Question

If the magnetic moment of ${{\left[ Ag{{\left( CN \right)}_{2}} \right]}^{-1}}$ is zero, then the number of unpaired electrons will be:
A) 1
B) 2
C) 3
D) Zero

Answer 1

Hint: Magnetic moment is a way to express the paramagnetism of a coordination compound in terms of Bohr magneton. As it is the property of paramagnetism, the central metal ion must have some unpaired electrons in its valence shell to get the value.
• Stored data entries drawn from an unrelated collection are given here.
-- ==== Sys2Proof/Machine/LifeCycle.lean ====
section
/-! DEFINITION. Chapter 12's shared operations: the life-cycle state, keys and their ladder, owner key slots, and
authorisation statements. -/
namespace Sys2Proof.Machine

/-! ### Algorithm numbers that the model gives the functions of Config -/

/-- ECDSA P-384. -/
def algP384 : Nat := 1
/-- ECDSA P-256. -/
def algP256 : Nat := 2
/-- Ed25519. -/
def algEd : Nat := 3
/-- ML-DSA-65. -/
def algPq : Nat := 5
/-- LMS. -/
def algLms : Nat := 6
/-- RSA-3072. -/
def algRsa : Nat := 7

/-- SHAKE256 with a 64-byte output. -/
def shake512 (b : Bytes) : Bytes := fixLen 64 (Config.hash 5 b 64)

/-- What an operation of an algorithm takes of a message m: ECDSA and RSA its digest, ML-DSA the external μ over the public
key's hash and an empty context, Ed25519 and LMS the message itself (R321, Table 7-2). -/
def signInput (alg : Nat) (pub m : Bytes) : Bytes :=
  if alg = algP384 ∨ alg = algRsa then sha384 m
  else if alg = algP256 then sha256 m
  else if alg = algPq then shake512 (shake512 pub ++ [0, 0] ++ m)
  else m

/-- A signature of a message verifies under a public key. -/
def verifies (alg : Nat) (key m sig : Bytes) : Bool := Config.verify alg key (signInput alg key m) sig

/-- The signature of n bytes of a message by a private key, whose public key is pub. -/
def signature (alg : Nat) (key pub m : Bytes) (draw n : Nat) : Bytes := fixLen n (Config.sign alg key (signInput alg pub m) draw)

/-! ### Life-cycle states (R412, R413) -/

/-- The codeword of a state (Table 12-1). -/
def codeword (state : Nat) : Nat :=
  match state with
  | 0 => 0
  | 1 => 0x000000000000A5A5
  | 2 => 0x000000005A5AA5A5
  | 3 => 0x0000C3C35A5AA5A5
  | 4 => 0x3C3CC3C35A5AA5A5
  | 5 => 0x3C3CC3C35A5AFFFF
  | _ => 0xFFFFFFFFFFFFFFFF

/-- The state whose codeword a copy equals. -/
def stateOf (w : Nat) : Option Nat := (List.range 7).find? (fun k => codeword k == w)

/-- A copy lies between the codewords of states a and b: every bit of the first and none outside the second. -/
def between (w a b : Nat) : Bool := (w &&& codeword a) == codeword a && (w ||| codeword b) == codeword b

/-- The candidate of step 1 of R413. -/
def candidate (c : List Nat) : Option Nat :=
  match (List.range 7).find? (fun k => decide (2 ≤ (c.filter (fun w => w == codeword k)).length)) with
  | some k => some k
  | none =>
    match (c.filterMap stateOf).max? with
    | none => none
    | some k =>
      let rest := c.erase (codeword k)
      if rest.all (fun w => (List.range 7).any (fun j => decide (k < j) && between w k j)) then some k else none

/-- The life-cycle state, and the record whose codeword blow the first stage has to finish (R413). -/
def State.decodeLc (s : State) : Nat × Option Nat :=
  let c := [s.otpWord 0, s.otpWord 1, s.otpWord 2]
  match candidate c with
  | none => (6, none)
  | some k =>
    let plain := if c.all (fun w => w == codeword k) then (k, none) else (6, none)
    match s.newestRecord with
    | none => plain
    | some i =>
      let r := s.otpWord (4 + i)
      match recordTarget r with
      | some t => if !twoBits r 60 ∧ k ≤ t ∧ c.all (fun w => between w k t) then (t, some i) else plain
      | none => plain

/-- The three codeword copies are blown up to a state, A, then B, then C, and the record's CODEWORD_DONE after them
(Table 12-5). -/
def State.blowCodeword (s : State) (target rec_ : Nat) : State :=
  ((((s.blow 0 (codeword target)).blow 1 (codeword target)).blow 2 (codeword target)).blow (4 + rec_) (3 * 2 ^ 60))

/-- The intent point: the three TARGET fields of a record are blown (Table 12-5). -/
def State.blowIntent (s : State) (target rec_ : Nat) : State :=
  s.blow (4 + rec_) (put 0 3 target + put 8 3 target + put 16 3 target)

/-- The next free record; record 63 only for SCRAPPED (R415). -/
def State.nextRecord (s : State) (target : Nat) : Option Nat :=
  ((List.range 64).find? (fun i => recordFree (s.otpWord (4 + i)))).bind (fun i => if i = 63 ∧ target ≠ 6 then none else some i)

/-! ### Keys (R347, R431) -/

/-- The UDS (Table 12-2); its words taken as little-endian bytes (log entry 15). -/
def State.uds (s : State) : Bytes := (List.range 6).flatMap (fun i => le 8 (s.otpWord (68 + i)))

/-- A digest held in six OTP words (Table 12-2). -/
def State.otpDigest (s : State) (w : Nat) : Bytes := (List.range 6).flatMap (fun i => le 8 (s.otpWord (w + i)))

/-- The first n bytes of output of the counter-mode KDF of R347, whose PRF is HMAC-SHA-384. -/
def kdf (key : Bytes) (label : String) (context : Bytes) (n : Nat) : Bytes :=
  fixLen n ((List.range ((n + 47) / 48)).flatMap (fun i =>
    hmac384 key (be 4 (i + 1) ++ ascii label ++ [0] ++ context ++ be 4 (8 * n))))

/-- An ECDSA private key from KDF output of bitlen(n) + 64 bits (FIPS 186-5, appendix A.2.1), in w bytes, most significant
first. -/
def ecdsaKey (curve : Nat × Nat × Nat) (w : Nat) (c : Bytes) : Bytes := be w (beNat c % (curve.2.1 - 1) + 1)

/-- CDI_0 (Table 10-1). -/
def State.cdi0 (s : State) : Bytes := kdf s.uds "VG-CDI0" s.atr.fspDigest 48

/-- CDI_0 is taken into the key ladder, which keeps it for CDI_1 alone (R347, log entry 59). -/
def State.openLadder (s : State) : State := { s with cru := { s.cru with ladder := s.cdi0 } }

/-- The DeviceID key is derived (Table 10-1). -/
def State.deriveDeviceId (s : State) : State :=
  let k := ecdsaKey p384 48 (kdf s.cdi0 "VG-DEVID" [] 56)
  { s with cru := { s.cru with store := { s.cru.store with deviceId := k },
                               pubs := { s.cru.pubs with deviceId := Config.publicKey algP384 k } } }

/-- The Alias key is derived from the firmware's measurements, and the key ladder's CDI_0 is erased (Table 10-1, R347). -/
def State.deriveAttKey (s : State) : State :=
  if s.cru.ladder.isEmpty then s else
  let cdi1 := kdf s.cru.ladder "VG-CDI1" (s.atr.wardenMeas ++ s.atr.bundleMeas ++ le 1 s.cru.lcState ++ le 1 s.boot.debugAtStart) 48
  let k := ecdsaKey p384 48 (kdf cdi1 "VG-ALIAS" [] 56)
  { s with cru := { s.cru with ladder := [], store := { s.cru.store with attKey := k },
                               pubs := { s.cru.pubs with attKey := Config.publicKey algP384 k } } }

/-- The owner-derived keys (Table 10-1, R427). -/
def State.deriveOwnerKeys (s : State) : State :=
  let o := kdf s.cdi0 "VG-OWNER" (le 1 s.cru.lcState ++ le 1 s.ownershipCount) 48
  let k384 := ecdsaKey p384 48 (kdf o "VG-RCPT-384" [] 56)
  let k256 := ecdsaKey p256 32 (kdf o "VG-RCPT-256" [] 40)
  let kEd := kdf o "VG-RCPT-ED" [] 32
  let kPq := kdf o "VG-RCPT-MLDSA" [] 32
  let kM := ecdsaKey p384 48 (kdf o "VG-METER" [] 56)
  { s with cru := { s.cru with
      store := { s.cru.store with receipt384 := k384, receipt256 := k256, receiptEd := kEd, receiptPq := kPq, metering := kM,
                                  tableMac := kdf o "VG-OKT" [] 48 },
                    pubs := { s.cru.pubs with receipt384 := Config.publicKey algP384 k384, receipt256 := Config.publicKey algP256 k256,
                                              receiptEd := Config.publicKey algEd kEd, receiptPq := Config.publicKey algPq kPq,
                                              metering := Config.publicKey algP384 kM } } }

/-- The signing keys are erased: Alias, receipt and metering (R436, R457). -/
def State.eraseSigningKeys (s : State) : State :=
  { s with cru := { s.cru with store := { s.cru.store with attKey := [], receipt384 := [], receipt256 := [], receiptEd := [],
                                                           receiptPq := [], metering := [] } } }

/-! ### Owner key slots (R427, R428) -/

/-- The MAC of a table under the owner table MAC key. -/
def State.tableMac (s : State) (t : OwnerTable) : Bytes := hmac384 s.cru.store.tableMac t.bytes

/-- The table and its options are written to both MRAM copies, one after the other (R430). -/
def State.writeTable (s : State) (t : OwnerTable) : State :=
  let t := { t with mac := s.tableMac t }
  { s with cru := { s.cru with tableA := t, tableB := t, table := t } }

/-- An ACTIVE slot with a use (bit number of USES). -/
def OwnerTable.activeWith (t : OwnerTable) (i use : Nat) : Bool :=
  let k := t.slot i
  decide (i < 16) && k.state == 1 && k.uses.testBit use

/-- The slots that are ACTIVE with a use. -/
def OwnerTable.slotsWith (t : OwnerTable) (use : Nat) : List Nat := (List.range 16).filter (fun i => t.activeWith i use)

/-! ### Authorisation statements (R424 to R426) -/

/-- A statement (Table 12-7). -/
structure Statement where
  purpose : Nat := 0
  device : Bytes := []
  nonce : Bytes := []
  level : Nat := 0
  newKey : Bytes := []
  slot : Nat := 0
  uses : Nat := 0
  ydasKey : Bytes := []
  options : Nat := 0
  flags : Nat := 0
  bodyProt : Bytes := []
  payload : Bytes := []
  sigs : List CoseSig := []
  deriving DecidableEq, Repr

/-- The payload keys that a purpose needs besides 1 to 3 (Table 12-7). -/
def purposeKeys (p : Nat) : List Nat :=
  match p with
  | 1 => [5]
  | 2 => [5]
  | 5 => [4]
  | 6 => [5, 6, 7]
  | 7 => [6, 10]
  | 8 => [9]
  | _ => []

/-- The unsigned number under a key, 0 where it is absent. -/
def mapUint (m : List (Cbor × Cbor)) (k : Nat) : Option Nat :=
  match mapGet m k with
  | none => some 0
  | some c => c.asUint

/-- The byte string under a key, empty where it is absent. -/
def mapBytes (m : List (Cbor × Cbor)) (k : Nat) : Option Bytes :=
  match mapGet m k with
  | none => some []
  | some c => c.asBytes

/-- The lengths and ranges of a statement's fields (Table 12-7, R428). -/
def Statement.shapeOk (x : Statement) : Bool :=
  decide (1 ≤ x.purpose ∧ x.purpose ≤ 8) && decide (x.device.length = 48 ∧ x.nonce.length = 32) &&
  (match x.purpose with
   | 1 | 2 => decide (x.newKey.length = 97)
   | 5 => decide (3 ≤ x.level ∧ x.level ≤ 5)
   | 6 => decide (x.slot < 16 ∧ x.uses < 64) &&
     (decide (x.newKey.length = 97) || (decide (x.newKey.length = 1952) && x.uses == 1))
   | 7 => decide (x.slot < 16 ∧ x.flags < 2)
   | 8 => decide (x.options < 2)
   | _ => true) &&
  x.sigs.all (fun g => g.alg == -35 && decide (g.kid.length = 1))

/-- The statement that bytes spell; none when its structure, keys, lengths or encoding are wrong (check 1 of R426). -/
def readStatement (b : Bytes) : Option Statement := do
  if b.length = 0 ∨ 8192 < b.length then none
  let (prot, payload, sigs) ← readCoseSign b
  let c ← readCbor payload
  let m ← c.asMap
  let keys ← mapKeys m
  let p ← mapUint m 1
  let ydas := sigs.any (fun g => g.kid == [0xFF])
  let want := [1, 2, 3] ++ purposeKeys p ++ (if ydas then [8] else [])
  if !(keys.all want.contains && want.all keys.contains) then none
  let x : Statement :=
    { purpose := p, device := ← mapBytes m 2, nonce := ← mapBytes m 3, level := ← mapUint m 4, newKey := ← mapBytes m 5,
      slot := ← mapUint m 6, uses := ← mapUint m 7, ydasKey := ← mapBytes m 8, options := ← mapUint m 9, flags := ← mapUint m 10,
      bodyProt := prot, payload := payload, sigs := sigs }
  if x.shapeOk ∧ (!ydas ∨ x.ydasKey.length = 97) then some x else none

/-- A purpose is allowed in a life-cycle state (Tables 12-4 and 12-8, R436). -/
def purposeAllowed (purpose lc level : Nat) : Bool :=
  match purpose with
  | 1 => lc == 3
  | 2 => lc == 4
  | 3 => lc == 3 || lc == 4
  | 4 => lc == 3 || lc == 4 || lc == 5
  | 5 => lc == 3 || (lc == 4 && level != 5)
  | _ => lc == 4

/-- The signers of Table 12-8: whether YDAS signs, whether NEW_KEY signs, and the use that an owner slot must have. -/
def requiredSigners (purpose lc keyLen : Nat) : Bool × Bool × Option Nat :=
  match purpose with
  | 1 => (false, true, none)
  | 2 => (false, true, some 4)
  | 3 => (true, false, if lc = 4 then some 4 else none)
  | 4 => if lc = 4 then (false, false, some 4) else (true, false, none)
  | 5 => (true, false, if lc = 4 then some 3 else none)
  | 6 => (false, keyLen == 97, some 5)
  | _ => (false, false, some 5)

/-- The signers are exactly those of Table 12-8, each owner slot ACTIVE with the use, and YDAS_KEY as OTP has it
(check 4 of R426). -/
def State.signersOk (s : State) (x : Statement) : Bool :=
  let kids := x.sigs.map CoseSig.kid
  let (y, n, o) := requiredSigners x.purpose s.cru.lcState x.newKey.length
  let owners := kids.filterMap (fun k => match k with
    | [b] => if b.toNat < 16 then some b.toNat else none
    | _ => none)
  let others := kids.filter (fun k => match k with
    | [b] => decide (16 ≤ b.toNat)
    | _ => true)
  decide ((others.filter (· == [0xFF])).length = b2n y) && decide ((others.filter (· == [0xFE])).length = b2n n) &&
  decide (others.length = b2n y + b2n n) &&
  (match o with
   | none => owners.isEmpty
   | some use => decide (owners.length = 1) && owners.all (fun i => s.cru.table.activeWith i use)) &&
  (!y || sha384 x.ydasKey == s.otpDigest 86)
If the value of the magnetic moment is zero, it depicts the diamagnetic nature of the complex.

Formula Used:$\mu =\sqrt{n\left( n+2 \right)}\ \ \text{BM}$, where \[\mu \] is the magnetic moment, n is the number of unpaired electrons and BM (Bohr magneton) is the unit of the magnetic moment.
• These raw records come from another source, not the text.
-- ==== Sys2Proof/Machine/Queues.lean ====
section
/-! DEFINITION. Chapter 8: the queues of the PCIe rings, their doorbells, fetching, completions, interrupts, watermarks
and asynchronous events. -/
namespace Sys2Proof.Machine

/-! ### The PCIe functions (Table 8-2, R3) -/

/-- What a function's configuration space gives: identifiers, BAR sizes, MSI-X vectors, SR-IOV and payload size. -/
structure FnCaps where
  vendor : Nat := 0x1F83
  device : Nat
  revision : Nat := 0x01
  classCode : Nat := 0x108000
  bar0 : Nat
  bar2 : Nat
  vectors : Nat
  msixTable : Nat := 0
  msixPba : Nat
  totalVfs : Nat
  firstVf : Nat
  vfStride : Nat
  maxPayload : Nat := 512
  deriving DecidableEq, Repr

/-- PF0. -/
def pfCaps : FnCaps :=
  { device := 0x2560, bar0 := 131072, bar2 := 65536, vectors := 2048, msixPba := 0x8000, totalVfs := 63, firstVf := 1, vfStride := 1 }

/-- Each VF. -/
def vfCaps : FnCaps :=
  { device := 0x2561, bar0 := 65536, bar2 := 4096, vectors := 32, msixPba := 0x800, totalVfs := 0, firstVf := 0, vfStride := 0 }

/-- The function of a number, PF0 or a VF. -/
def fnCaps (fn : Nat) : FnCaps := if fn = 0 then pfCaps else vfCaps

/-- Address bits 63:32 of a register row select what it reaches: 0 BAR0, 1 BAR2, 2 configuration space (log entry 109). -/
def bar2Space : Nat := 2 ^ 32
/-- Where the rows' addresses of configuration space begin. -/
def cfgSpace : Nat := 2 ^ 33

/-- A word of a function's configuration space: the identifiers, class code and revision, BAR0 and BAR2, MSI-X, the payload size,
function level reset, the link's rate and lanes, and SR-IOV (Table 8-2). The places of the capabilities are the model's (log entry
109). -/
def State.configWord (s : State) (fn off : Nat) : Nat :=
  let c := fnCaps fn
  let b := s.fnBlock fn
  match off with
  | 0x00 => c.vendor + 65536 * c.device
  | 0x08 => c.revision + 256 * c.classCode
  | 0x10 => b.bar0 % 2 ^ 32 + 4
  | 0x14 => b.bar0 / 2 ^ 32
  | 0x18 => b.bar2 % 2 ^ 32 + 4
  | 0x1C => b.bar2 / 2 ^ 32
  | 0x34 => 0x40
  | 0x40 => 0x5011 + put 16 11 (c.vectors - 1) + put 30 1 (b2n b.msix.functionMask) + put 31 1 (b2n b.msix.enable)
  | 0x44 => c.msixTable + 2
  | 0x48 => c.msixPba + 2
  | 0x50 => 0x00020010
  | 0x54 => (if c.maxPayload = 512 then 2 else 0) + put 28 1 1
  | 0x5C => put 0 4 4 + put 4 6 4
  | 0x60 => put 16 4 s.boot.linkRate + put 20 6 s.boot.linkLanes
  | 0x100 => if fn = 0 then 0x00010010 else 0
  | 0x10C => put 0 16 c.totalVfs + put 16 16 c.totalVfs
  | 0x114 => put 0 16 c.firstVf + put 16 16 c.vfStride
  | 0x118 => if fn = 0 then 65536 * vfCaps.device else 0
  | _ => 0

/-- The JTAG IDCODE (R3). -/
def jtagIdcode : Nat := 0x12560C35

/-! ### Measures of a queue -/

/-- Entries doorbelled and not yet fetched. -/
def Queue.unfetched (q : Queue) : Nat := (q.sqTail + q.depth - q.sqHead) % q.depth

/-- OUTSTANDING: entries doorbelled and not yet completed (Table 8-13). -/
def Queue.outstanding (q : Queue) : Nat := q.unfetched + q.inFlight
Complete answer:Magnetic moment is a term used in coordination chemistry to get information about the complex related to oxidation number and stereochemistry of the central metal ion. It is also used to determine the paramagnetism of a coordination complex and can be calculated if the number of unpaired electrons is known.

As per the data given in the question, the Magnetic moment of the given complex ${{\left[ Ag{{\left( CN \right)}_{2}} \right]}^{-1}}$ is zero, so according to the given formula of magnetic moment, the number of unpaired electrons can be calculated as follows:
$\mu =\sqrt{n\left( n+2 \right)}\ \ \text{BM}$
$\Rightarrow 0=\sqrt{n\left( n+2 \right)}$
Squaring both sides of the equation:
$\Rightarrow n\left( n+2 \right)=0$
As per the above equation, the possible values of n are as follows:
$\Rightarrow n=0\ ;\ n=-2$
As the number of unpaired electrons cannot be negative. Therefore, the number of unpaired electrons for the given complex is zero.
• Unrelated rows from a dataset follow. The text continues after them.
-- ==== Sys2Proof/Machine/Restart.lean ====
section
/-! DEFINITION. The Control Region restart (R16, R45, R510) as one operation, and the drain that comes before a restart
that a command asked for (R81). -/
namespace Sys2Proof.Machine

/-- The slots whose string sequences a restart cuts short (R108): scheduled changes stop. -/
def State.stopStrings (s : State) : State :=
  let cut := (s.strs.slots.filter (fun p => p.2.seq != .none)).map (fun p => (p.1, p.2.seq == .releasing))
  { s with strs := { s.strs with
      strs := s.strs.strs.map (fun p => (p.1, { p.2 with due := none })),
                     slots := s.strs.slots.map (fun p => (p.1, { p.2 with seq := .none, gateWait := false, waiters := [] })),
                     bus0 := { s.strs.bus0 with waiters := [] }, bus1 := { s.strs.bus1 with waiters := [] },
                     bus2 := { s.strs.bus2 with waiters := [] }, bus3 := { s.strs.bus3 with waiters := [] },
                     cutShort := s.strs.cutShort ++ cut } }

/-- The Command Engine after a restart of its region: every queue CLOSED, the sessions and pending events gone. -/
def Cme.restarted (c : Cme) : Cme :=
  { queues := (c.queues.filter (fun p => p.2.retired)).map (fun p => (p.1, { retired := true })), nextUid := c.nextUid }

/-- A debug grant ends (R437): DEBUG_GRANTED clears and the level at start returns. -/
def State.endGrant (s : State) : State :=
  if s.cru.granted then
    let s := { s with cru := { s.cru with granted := false, grantId := 0, debugLevel := s.boot.debugAtStart, attached := false } }
    (s.stirPsd 0x040).log .control 0x0803 2 0 0 { cause := 1, value := s.boot.debugAtStart }
  else s

/-- The Logbook's part of a restart: what is held and staged stays; its window and hit bits are reset. -/
def Lgb.restarted (g : Lgb) : Lgb :=
  { g with running := false, fillHit := false, evictHit := false, dropHit := false, cursorLow := 0, cursorHigh := 0, window := [],
           windowSkipped := false, dropped := 0, evicted := 0, storms := 0, fillCount := 0 }

/-- The Cartridge Bay's part: no operation reads a cartridge now. -/
def CartBay.restarted (c : CartBay) : CartBay :=
  { c with slots := c.slots.map (fun p => (p.1, { p.2 with state := if p.2.state == .inUse then .ready else p.2.state, waiters := [] })),
           crcErrors := 0, removedHit := false, insertedHit := false, errorHit := false }

/-- An operation of PK_OP whose command is lost goes on without a requester (R265). -/
def HOp.loseRequester (o : HOp) : HOp :=
  match o.req with
  | .pkOp _ _ _ => { o with req := .lost }
  | _ => o

/-- The array goes on through a Control Region restart; its operations' results are discarded where their requesters are
lost (R265). -/
def Hammer.restarted (a : Hammer) : Hammer :=
  { a with ownWait := .none, waiting := a.waiting.map HOp.loseRequester,
           lanes := a.lanes.map (fun p => (p.1, { p.2 with running := p.2.running.map HOp.loseRequester })) }

/-- Each queue in use is CLOSED by a Control Region restart, which is logged for it (R311, Table 8-19). -/
def State.noteClosed (s : State) : State :=
  (s.usedQueues.filter (fun q => (s.queue q).state != .closed)).foldl (fun t q => t.log .control 0x0001 5 5 q) s

/-- The Control Region restarts: everything in it that is not retained goes back to its reset value, while the Guard and
Forge Regions go on (R16, R207, R265, R294, R356, R423, R437, R472). -/
def State.controlRestart (s : State) : State :=
  let s := s.endGrant.noteClosed.yieldEnd .control 0 0
  let s := s.closeContexts (fun _ => true)
  let s := s.stopStrings.pauseChannels
  { s with
    boot := { s.boot with phase := .controlRestart, controlUp := false, imageUp := false, imageOp := false, restartAt := s.now, linkTraining := !s.boot.perst, forgeAsked := false,
                          drainUntil := none, update := none, peerSeen := false }
    cme := s.cme.restarted
    hma := s.hma.restarted
    bde := { s.bde with lms := [] }
    spn := { s.spn with temper := .startup, avsFault := false, avsRetryAt := 0, standbyReady := false, takeoverTo := none }
    atr := { s.atr with sessions := [], connections := [], eids := [0, 0, 0, 0, 0], mctpDyn := [0, 0], nextSession := 1, limitHit := false, lostHit := false, spdmErrors := 0 }
    rfu := { s.rfu with ops := [], failHit := false, commitHit := false, blocksWritten := 0, failed := 0 }
    cby := s.cby.restarted
    cru := { s.cru with challenges := [], d0 := {}, reseeds := 0, authFails := 0, lcHit := false, entropyHit := false, grantHit := false }
    pol := { s.pol with staging := none, writing := none, waiter := none }
    wwu := { s.wwu with iwd := { s.wwu.iwd with running := false, hardTimer := none, stopHit := false },
                        preHit := false, expiryHit := false, reacquireHit := false, stopHit := false, expiries := 0, badKeys := 0 }
    lgb := s.lgb.restarted }

/-- The failure causes of Table 2-9. -/
inductive BootCause where
  | none | format | rollback | digest | makerEcdsa | makerLms | ownerEcdsa | restartLimit | bundleCrc | manifest | incompatible | ecc
  deriving DecidableEq, Repr

/-- The value of a failure cause. -/
def BootCause.code : BootCause → Nat
  | .none => 0
  | .format => 1
  | .rollback => 2
  | .digest => 3
  | .makerEcdsa => 4
  | .makerLms => 5
  | .ownerEcdsa => 6
  | .restartLimit => 7
  | .bundleCrc => 8
  | .manifest => 9
  | .incompatible => 10
  | .ecc => 11

/-- The copies of a failure record: 0 and 1 Warden A and B, 2 and 3 bundle A and B. -/
def State.bootFailure (s : State) (copy : Nat) (c : BootCause) : State :=
  let s := { s with boot := { s.boot with cause := if s.boot.cause = 0 then c.code else s.boot.cause } }
  if s.boot.controlUp then s.log .control 0x0F04 3 0 0 { cause := c.code, index2 := copy }
  else { s with boot := { s.boot with failures := s.boot.failures ++ [(copy, c.code)] } }

/-- Warden copy c (0 A, 1 B). -/
def State.warden (s : State) (c : Nat) : WardenCopy := if c = 0 then s.boot.copyA else s.boot.copyB

/-- s with Warden copy c changed by f. -/
def State.updWarden (s : State) (c : Nat) (f : WardenCopy → WardenCopy) : State :=
  if c = 0 then { s with boot := { s.boot with copyA := f s.boot.copyA } } else { s with boot := { s.boot with copyB := f s.boot.copyB } }

/-- A restart before OPERATIONAL raises the running copy's count; at 3 the copy is FAILED (R61). -/
def State.countRestart (s : State) : State :=
  let c := s.boot.runCopy
  if s.boot.imageOp || !s.boot.imageUp then s
  else
    let n := (s.warden c).restarts + 1
    let s := s.updWarden c (fun w => { w with restarts := n })
    if n = 3 then (s.updWarden c (fun w => { w with state := .failed })).bootFailure c .restartLimit else s

/-- A Control Region restart asked for by a command (R81). -/
def State.plannedRestart (s : State) : State := s.countRestart.controlRestart

/-- A restart made as a last resort: at the ninth after OPERATIONAL the Control Region is switched off and stays off
(R510). -/
def State.lastResort (s : State) : State :=
  if !s.boot.pwrOk || s.boot.absent then s
  else
    let old := s
    let s := s.countRestart.controlRestart
    let s := if s.boot.opReached then { s with spn := { s.spn with restarts := min (s.spn.restarts + 1) 9 } } else s
    let s := if 9 ≤ s.spn.restarts then { s.setService 6 true with boot := { s.boot with absent := true, linkTraining := false } } else s
    State.noteService old s

/-- Every source with commands in flight or completions to write. -/
def State.busySources (s : State) : List Src :=
  ((s.usedQueues.filter (fun q => (s.queue q).inFlight != 0)).map Src.pcie) ++
  (([.mb0, .mb1, .sb0, .sb1, .uart0] : List Target).filter (fun t => !(s.session t).flights.isEmpty || !(s.session t).done.isEmpty)).map Src.framed ++
  (if s.cme.jtagFlights.isEmpty && s.cme.jtagSession.done.isEmpty then [] else [.jtag])

/-- The commands of a source in flight complete with CONTROL_RESTART, and their completions are written (R81). -/
def State.cutOff (s : State) (src : Src) : State :=
  let hs := ((s.flights src).filter (fun f => !f.orphan)).map (fun f => ({ src := src, cid := f.cid, uid := f.uid, noInt := f.noInt } : Hdr))
  let s := completeAll hs (err 0x0413) s
  let n := match src with
    | .pcie q => (s.queue q).done.length
    | .framed t => (s.session t).done.length
    | .jtag => s.cme.jtagSession.done.length
  (List.range n).foldl (fun t _ => t.writeCompletion src) s

/-- What the commands that are cut off have asked for and that has not begun is undone: they had no effect (R81). A
SLOT_RELEASE's clearance, a scan that is queued, a window that is not open and an attempt to restore a bus are given up (log entry
133). -/
def State.undoWaiting (s : State) : State :=
  { s with
    strs := { s.strs with
      slots := s.strs.slots.map (fun p => (p.1, if p.2.waiters.isEmpty then p.2 else { p.2 with cleared := false, waiters := [] }))
      bus0 := { s.strs.bus0 with waiters := [] }, bus1 := { s.strs.bus1 with waiters := [] }
      bus2 := { s.strs.bus2 with waiters := [] }, bus3 := { s.strs.bus3 with waiters := [] } }
    fit := { s.fit with scans := (s.fit.scans.filter (fun x => x.running || x.waiters.isEmpty)).map (fun x => { x with waiters := [] }) }
    apa := { s.apa with ports := s.apa.ports.map (fun p => (p.1, { p.2 with window := p.2.window.filter (fun w => w.isOpen) })) } }

/-- PENDING_PORTS: the ports that have not swapped (R169). -/
def State.pendingPorts (s : State) : Nat :=
  (List.range 16).foldl (fun a p => if (s.port p).swapPending then setBit a p else a) 0

/-- The result of POLICY_COMMIT. -/
def State.commitResult (s : State) : Bytes := le 4 s.pol.epoch ++ le 2 s.pendingPorts

/-- A POLICY_COMMIT that waits for its ports is past its commit point, so it completes as R169 gives and its image stays
committed (R162). -/
def State.endCommit (s : State) : State :=
  match s.pol.waiter with
  | some h => complete h { err 0x0442 s.commitResult with carriedOut := true } { s with pol := { s.pol with waiter := none } }
  | none => s

/-- The drain before a restart ends when nothing is left in flight, or after 100 ms with the rest cut off (R81). -/
def State.drainStep (s : State) : State :=
  match s.boot.drainUntil with
  | none => s
  | some t =>
    if s.busySources.isEmpty then s.plannedRestart
    else if t ≤ s.now then (s.busySources.foldl State.cutOff s.endCommit).undoWaiting.plannedRestart
    else s

/-- A restart follows once what is in flight has completed, or after 100 ms. A life-cycle restart stops no submissions, so that
POLICY_STAGE and POLICY_COMMIT still find the transition pending (R418, log entry 131). -/
def State.restartSoon (s : State) : State := { s with boot := { s.boot with drainUntil := some (s.now + 100000) } }

/-- A restart is asked for: nothing new is accepted, and the drain begins (R81). -/
def State.askRestart (s : State) : State := { s.restartSoon with cme := { s.cme with draining := true } }

/-- COMPLETION_WRITE (R288, R292, R306; R81 when it is the last before a restart). -/
def execCompletionWrite (src : Src) (s : State) : Res := .next (s.writeCompletion src).drainStep

/-- IWD_HARD_TIMER_EXPIRY (R474, R510). -/
def execIwdHardTimerExpiry (s : State) : Res :=
  match s.wwu.iwd.hardTimer with
  | some t => if t ≤ s.now ∧ s.wardenRuns then .next s.lastResort else .next s
  | none => .next s

end Sys2Proof.Machine
end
Option ‘D’ is correctoption (D) is correct.

Note: We can calculate the number of unpaired electrons using an alternative way i.e., by calculating the oxidation state of the silver ion and then, applying the valence bond theory to get the actual number of unpaired electrons as shown below:
Electronic configuration of $Ag=\ \left[ Kr \right]4{{d}^{10}}5{{s}^{1}}$
The oxidation state of silver ion: $+1$
Electronic configuration of $A{{g}^{+}}=\ \left[ Kr \right]4{{d}^{10}}5{{s}^{0}}$
So, all the electrons in the valence d orbitals are paired. Thus, the complex consists of zero unpaired electrons.